WHAT IS BEING ASKED: Please copy out the entries until you have copied the line that contains "theorem test_wf_refuses_odd_jump_offset : (Instr.jal", beginning with the first line.

____ DATASET RECORDS

-- ==== Sys2Proof/Tests/Slice0.lean ====
section
/-! SUPPORT. The model's own tests, and a witness for the hypotheses of each statement.  Expected results are the spec's: the
words of `95_test_vectors.md` and the encodings of rule R41. -/

namespace Sys2Proof.Tests

open Sys2Proof Sys2Proof.Machine

/-! ### WellFormed refuses an odd offset and nothing else is checked -/

theorem test_wf_refuses_odd_jump_offset : (Instr.jal 1 9).wellFormed = false := by decide
theorem test_wf_accepts_even_jump_offset : (Instr.jal 1 8).wellFormed = true := by decide
theorem test_wf_refuses_odd_branch_offset : (Instr.branch 1 2 0 3).wellFormed = false := by decide
theorem test_wf_accepts_even_branch_offset : (Instr.branch 1 2 0 2).wellFormed = true := by decide

/-! ### One word per constructor, its fields written out by the format tables of rule R41 -/

theorem test_decode_lui : decodeInstr 0b00010010001101000101_00101_0110111#32 = .lui 5 0x12345 := by decide
theorem test_decode_auipc : decodeInstr 0b10000000000000000001_11111_0010111#32 = .auipc 31 0x80001 := by decide
theorem test_decode_jal : decodeInstr 0b1_0000000010_1_00000011_00001_1101111#32 = .jal 1 0x103804 := by decide
theorem test_decode_jalr : decodeInstr 0b100000000001_00101_000_00001_1100111#32 = .jalr 1 5 0 0x801 := by decide
theorem test_decode_branch : decodeInstr 0b1_000010_00110_00101_001_0011_1_1100011#32 = .branch 5 6 1 0x1846 := by decide
theorem test_decode_load : decodeInstr 0b111111111110_00010_101_00011_0000011#32 = .load 3 2 5 0xFFE := by decide
theorem test_decode_store : decodeInstr 0b1000001_00110_00010_010_00011_0100011#32 = .store 2 6 2 0x823 := by decide
theorem test_decode_opImmF0 : decodeInstr 0b0100000_00011_00010_000_00001_0010011#32 = .opImmF0 1 2 0x403 := by decide
theorem test_decode_opImmF1 : decodeInstr 0b0100000_00011_00010_001_00001_0010011#32 = .opImmF1 1 2 0x403 := by decide
theorem test_decode_opImmF2 : decodeInstr 0b0100000_00011_00010_010_00001_0010011#32 = .opImmF2 1 2 0x403 := by decide
theorem test_decode_opImmF3 : decodeInstr 0b0100000_00011_00010_011_00001_0010011#32 = .opImmF3 1 2 0x403 := by decide
theorem test_decode_opImmF4 : decodeInstr 0b0100000_00011_00010_100_00001_0010011#32 = .opImmF4 1 2 0x403 := by decide
theorem test_decode_opImmF5 : decodeInstr 0b0100000_00011_00010_101_00001_0010011#32 = .opImmF5 1 2 0x403 := by decide
theorem test_decode_opImmF6 : decodeInstr 0b0100000_00011_00010_110_00001_0010011#32 = .opImmF6 1 2 0x403 := by decide
theorem test_decode_opImmF7 : decodeInstr 0b0100000_00011_00010_111_00001_0010011#32 = .opImmF7 1 2 0x403 := by decide
theorem test_decode_op : decodeInstr 0b1_100001_00011_00010_101_00001_0110011#32 = .op 1 2 3 5 0x21 1 := by decide
theorem test_decode_miscMem : decodeInstr 0b000011110011_00110_001_00101_0001111#32 = .miscMem 5 6 1 0x0F3 := by decide
theorem test_decode_system : decodeInstr 0b001100000010_00110_010_00101_1110011#32 = .system 5 6 2 0x302 := by decide

/-! Every unrecognised opcode under the bits 0xABCDE above it. -/

theorem test_decode_illegal_0 :
    [0xABCDE000#32, 0xABCDE001#32, 0xABCDE002#32, 0xABCDE004#32, 0xABCDE005#32, 0xABCDE006#32, 0xABCDE007#32, 0xABCDE008#32, 0xABCDE009#32, 0xABCDE00A#32, 0xABCDE00B#32, 0xABCDE00C#32, 0xABCDE00D#32, 0xABCDE00E#32].map decodeInstr =
      [.illegal00 0x1579BC0, .illegal01 0x1579BC0, .illegal02 0x1579BC0, .illegal04 0x1579BC0, .illegal05 0x1579BC0, .illegal06 0x1579BC0, .illegal07 0x1579BC0, .illegal08 0x1579BC0, .illegal09 0x1579BC0, .illegal0A 0x1579BC0, .illegal0B 0x1579BC0, .illegal0C 0x1579BC0, .illegal0D 0x1579BC0, .illegal0E 0x1579BC0] := by decide
theorem test_decode_illegal_1 :
    [0xABCDE010#32, 0xABCDE011#32, 0xABCDE012#32, 0xABCDE014#32, 0xABCDE015#32, 0xABCDE016#32, 0xABCDE018#32, 0xABCDE019#32, 0xABCDE01A#32, 0xABCDE01B#32, 0xABCDE01C#32, 0xABCDE01D#32, 0xABCDE01E#32, 0xABCDE01F#32].map decodeInstr =
      [.illegal10 0x1579BC0, .illegal11 0x1579BC0, .illegal12 0x1579BC0, .illegal14 0x1579BC0, .illegal15 0x1579BC0, .illegal16 0x1579BC0, .illegal18 0x1579BC0, .illegal19 0x1579BC0, .illegal1A 0x1579BC0, .illegal1B 0x1579BC0, .illegal1C 0x1579BC0, .illegal1D 0x1579BC0, .illegal1E 0x1579BC0, .illegal1F 0x1579BC0] := by decide
theorem test_decode_illegal_2 :
    [0xABCDE020#32, 0xABCDE021#32, 0xABCDE022#32, 0xABCDE024#32, 0xABCDE025#32, 0xABCDE026#32, 0xABCDE027#32, 0xABCDE028#32, 0xABCDE029#32, 0xABCDE02A#32, 0xABCDE02B#32, 0xABCDE02C#32, 0xABCDE02D#32, 0xABCDE02E#32, 0xABCDE02F#32].map decodeInstr =
      [.illegal20 0x1579BC0, .illegal21 0x1579BC0, .illegal22 0x1579BC0, .illegal24 0x1579BC0, .illegal25 0x1579BC0, .illegal26 0x1579BC0, .illegal27 0x1579BC0, .illegal28 0x1579BC0, .illegal29 0x1579BC0, .illegal2A 0x1579BC0, .illegal2B 0x1579BC0, .illegal2C 0x1579BC0, .illegal2D 0x1579BC0, .illegal2E 0x1579BC0, .illegal2F 0x1579BC0] := by decide
theorem test_decode_illegal_3 :
    [0xABCDE030#32, 0xABCDE031#32, 0xABCDE032#32, 0xABCDE034#32, 0xABCDE035#32, 0xABCDE036#32, 0xABCDE038#32, 0xABCDE039#32, 0xABCDE03A#32, 0xABCDE03B#32, 0xABCDE03C#32, 0xABCDE03D#32, 0xABCDE03E#32, 0xABCDE03F#32].map decodeInstr =
      [.illegal30 0x1579BC0, .illegal31 0x1579BC0, .illegal32 0x1579BC0, .illegal34 0x1579BC0, .illegal35 0x1579BC0, .illegal36 0x1579BC0, .illegal38 0x1579BC0, .illegal39 0x1579BC0, .illegal3A 0x1579BC0, .illegal3B 0x1579BC0, .illegal3C 0x1579BC0, .illegal3D 0x1579BC0, .illegal3E 0x1579BC0, .illegal3F 0x1579BC0] := by decide
theorem test_decode_illegal_4 :
    [0xABCDE040#32, 0xABCDE041#32, 0xABCDE042#32, 0xABCDE043#32, 0xABCDE044#32, 0xABCDE045#32, 0xABCDE046#32, 0xABCDE047#32, 0xABCDE048#32, 0xABCDE049#32, 0xABCDE04A#32, 0xABCDE04B#32, 0xABCDE04C#32, 0xABCDE04D#32, 0xABCDE04E#32, 0xABCDE04F#32].map decodeInstr =
      [.illegal40 0x1579BC0, .illegal41 0x1579BC0, .illegal42 0x1579BC0, .illegal43 0x1579BC0, .illegal44 0x1579BC0, .illegal45 0x1579BC0, .illegal46 0x1579BC0, .illegal47 0x1579BC0, .illegal48 0x1579BC0, .illegal49 0x1579BC0, .illegal4A 0x1579BC0, .illegal4B 0x1579BC0, .illegal4C 0x1579BC0, .illegal4D 0x1579BC0, .illegal4E 0x1579BC0, .illegal4F 0x1579BC0] := by decide
theorem test_decode_illegal_5 :
    [0xABCDE050#32, 0xABCDE051#32, 0xABCDE052#32, 0xABCDE053#32, 0xABCDE054#32, 0xABCDE055#32, 0xABCDE056#32, 0xABCDE057#32, 0xABCDE058#32, 0xABCDE059#32, 0xABCDE05A#32, 0xABCDE05B#32, 0xABCDE05C#32, 0xABCDE05D#32, 0xABCDE05E#32, 0xABCDE05F#32].map decodeInstr =
      [.illegal50 0x1579BC0, .illegal51 0x1579BC0, .illegal52 0x1579BC0, .illegal53 0x1579BC0, .illegal54 0x1579BC0, .illegal55 0x1579BC0, .illegal56 0x1579BC0, .illegal57 0x1579BC0, .illegal58 0x1579BC0, .illegal59 0x1579BC0, .illegal5A 0x1579BC0, .illegal5B 0x1579BC0, .illegal5C 0x1579BC0, .illegal5D 0x1579BC0, .illegal5E 0x1579BC0, .illegal5F 0x1579BC0] := by decide
theorem test_decode_illegal_6 :
    [0xABCDE060#32, 0xABCDE061#32, 0xABCDE062#32, 0xABCDE064#32, 0xABCDE065#32, 0xABCDE066#32, 0xABCDE068#32, 0xABCDE069#32, 0xABCDE06A#32, 0xABCDE06B#32, 0xABCDE06C#32, 0xABCDE06D#32, 0xABCDE06E#32].map decodeInstr =
      [.illegal60 0x1579BC0, .illegal61 0x1579BC0, .illegal62 0x1579BC0, .illegal64 0x1579BC0, .illegal65 0x1579BC0, .illegal66 0x1579BC0, .illegal68 0x1579BC0, .illegal69 0x1579BC0, .illegal6A 0x1579BC0, .illegal6B 0x1579BC0, .illegal6C 0x1579BC0, .illegal6D 0x1579BC0, .illegal6E 0x1579BC0] := by decide
theorem test_decode_illegal_7 :
    [0xABCDE070#32, 0xABCDE071#32, 0xABCDE072#32, 0xABCDE074#32, 0xABCDE075#32, 0xABCDE076#32, 0xABCDE077#32, 0xABCDE078#32, 0xABCDE079#32, 0xABCDE07A#32, 0xABCDE07B#32, 0xABCDE07C#32, 0xABCDE07D#32, 0xABCDE07E#32, 0xABCDE07F#32].map decodeInstr =
      [.illegal70 0x1579BC0, .illegal71 0x1579BC0, .illegal72 0x1579BC0, .illegal74 0x1579BC0, .illegal75 0x1579BC0, .illegal76 0x1579BC0, .illegal77 0x1579BC0, .illegal78 0x1579BC0, .illegal79 0x1579BC0, .illegal7A 0x1579BC0, .illegal7B 0x1579BC0, .illegal7C 0x1579BC0, .illegal7D 0x1579BC0, .illegal7E 0x1579BC0, .illegal7F 0x1579BC0] := by decide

________

YOUR RESPONSE:
-- ==== Sys2Proof/Tests/Slice0.lean ====
section
/-! SUPPORT. The model's own tests, and a witness for the hypotheses of each statement.  Expected results are the spec's: the
words of `95_test_vectors.md` and the encodings of rule R41. -/

namespace Sys2Proof.Tests

open Sys2Proof Sys2Proof.Machine

/-! ### WellFormed refuses an odd offset and nothing else is checked -/

theorem test_wf_refuses_odd_jump_offset : (Instr.jal 1 9).wellFormed = false := by decide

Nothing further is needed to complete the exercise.